Let us first load the data into R and perform a preliminary exploration.
data(mtcars)
head(mtcars)
## mpg cyl disp hp drat wt qsec vs am gear carb
## Mazda RX4 21.0 6 160 110 3.90 2.620 16.46 0 1 4 4
## Mazda RX4 Wag 21.0 6 160 110 3.90 2.875 17.02 0 1 4 4
## Datsun 710 22.8 4 108 93 3.85 2.320 18.61 1 1 4 1
## Hornet 4 Drive 21.4 6 258 110 3.08 3.215 19.44 1 0 3 1
## Hornet Sportabout 18.7 8 360 175 3.15 3.440 17.02 0 0 3 2
## Valiant 18.1 6 225 105 2.76 3.460 20.22 1 0 3 1
str(mtcars)
## 'data.frame': 32 obs. of 11 variables:
## $ mpg : num 21 21 22.8 21.4 18.7 18.1 14.3 24.4 22.8 19.2 ...
## $ cyl : num 6 6 4 6 8 6 8 4 4 6 ...
## $ disp: num 160 160 108 258 360 ...
## $ hp : num 110 110 93 110 175 105 245 62 95 123 ...

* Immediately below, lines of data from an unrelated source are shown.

/-- Settles O27: the level is tested first, and each way in which the operand may lie outside fails its test. -/
theorem lidtFaultsOutsideItsConditions : Obligations.LidtFaultsOutsideItsConditions := by
  intro s m hd
  refine ⟨exec_lidt_unprivileged hd, fun hcpl hout => ?_⟩
  rw [exec_lidt_unreadable hd hcpl (lidtOperandOk_eq_false_iff.mpr hout), accessFault_eq]

end Sys2Proof.Machine
end

section
/-! The proofs about MOV and OUT: what a register or one byte of it reads after a write, and what the level and the port in
DX make of OUT. -/

namespace Sys2Proof.Machine

/-! ### General registers after a write -/

/-- A write replaces one register and no other (R13). -/
theorem GenRegs.read_write (g : GenRegs) (r : Reg16) (v : Word) :
    (g.write r v).read = Function.update g.read r v := by
  funext q
  cases r <;> cases q <;> rfl

@[simp] theorem GenRegs.read_write_same (g : GenRegs) (r : Reg16) (v : Word) : (g.write r v).read r = v := by
  simp [GenRegs.read_write]

theorem GenRegs.read_write_other (g : GenRegs) {r q : Reg16} (v : Word) (h : q ≠ r) : (g.write r v).read q = g.read q := by
  simp [GenRegs.read_write, h]

/-- The number of a byte register is that of its word register, plus 4 for a high byte (R13, R14). -/
theorem reg8Of_home_half (r : Reg8) :
    reg8Of ((if reg8IsHigh r then 4#3 else 0#3) + reg16Number (reg8Home r)) = r := by
  cases r <;> rfl

theorem reg8_ext {q r : Reg8} (hhome : reg8Home q = reg8Home r) (hhalf : reg8IsHigh q = reg8IsHigh r) : q = r := by
  rw [← reg8Of_home_half q, hhome, hhalf, reg8Of_home_half]

theorem GenRegs.read8_write8_same (g : GenRegs) (r : Reg8) (v : Byte) : (g.write8 r v).read8 r = v := by
  cases hhalf : reg8IsHigh r <;> simp [GenRegs.read8, GenRegs.write8, hhalf]

theorem GenRegs.read_write8_other (g : GenRegs) {r : Reg8} {q : Reg16} (v : Byte) (h : q ≠ reg8Home r) :
    (g.write8 r v).read q = g.read q :=
  g.read_write_other _ h

/-- The other byte of the home register stays, and so does every byte of another register (R14). -/
theorem GenRegs.read8_write8_other (g : GenRegs) {r q : Reg8} (v : Byte) (h : q ≠ r) :
    (g.write8 r v).read8 q = g.read8 q := by
  by_cases hhome : reg8Home q = reg8Home r
  · have hhalf : reg8IsHigh q = !reg8IsHigh r := Bool.eq_not.mpr fun hh => h (reg8_ext hhome hh)
    cases hr : reg8IsHigh r <;> simp [GenRegs.read8, GenRegs.write8, hhome, hhalf, hr]
  · rw [GenRegs.read8, GenRegs.read8, g.read_write8_other v hhome]

/-! ### The two forms of MOV -/

/-- Settles O23: the bytes of the registers after one byte is written. -/
theorem movByteLoadsItsRegister : Obligations.MovByteLoadsItsRegister := fun s r v =>
  ⟨s.regs.write8 r v, rfl, s.regs.read8_write8_same r v, fun _ => s.regs.read8_write8_other v,
    fun _ => s.regs.read_write8_other v⟩

/-- Settles O24: the registers after one is written. -/
theorem movWordLoadsItsRegister : Obligations.MovWordLoadsItsRegister := fun s r v =>
  ⟨s.regs.write r v, rfl, s.regs.read_write_same r v, fun _ => s.regs.read_write_other v⟩

/-! ### OUT -/

section

variable {s : State}

theorem ioWrite_icw2 {port : Word} (h : port = s.params.picIcw2Port) (v : Byte) :
    s.ioWrite port v = { s with pic := { s.pic with icw2 := v } } :=
  if_pos h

## $ drat: num 3.9 3.9 3.85 3.08 3.15 2.76 3.21 3.69 3.92 3.92 ...
## $ wt : num 2.62 2.88 2.32 3.21 3.44 ...
## $ qsec: num 16.5 17 18.6 19.4 17 ...
## $ vs : num 0 0 1 1 0 1 0 1 1 1 ...
## $ am : num 1 1 1 0 0 0 0 0 0 0 ...
## $ gear: num 4 4 4 3 3 3 3 4 4 4 ...
## $ carb: num 4 4 1 1 2 1 4 2 2 4 ...
Let us also load the help for this data set to see the actual meaning
of the variables. Typing ?mtcars we can see the
following:
Format
A data frame with 32 observations on 11 (numeric) variables.
[, 1] mpg Miles/(US) gallon
[, 2] cyl Number of cylinders
[, 3] disp Displacement (cu.in.)
[, 4] hp Gross horsepower
[, 5] drat Rear axle ratio
[, 6] wt Weight (1000 lbs)
[, 7] qsec 1/4 mile time
[, 8] vs Engine (0 = V-shaped, 1 = straight)
[, 9] am Transmission (0 = automatic, 1 = manual)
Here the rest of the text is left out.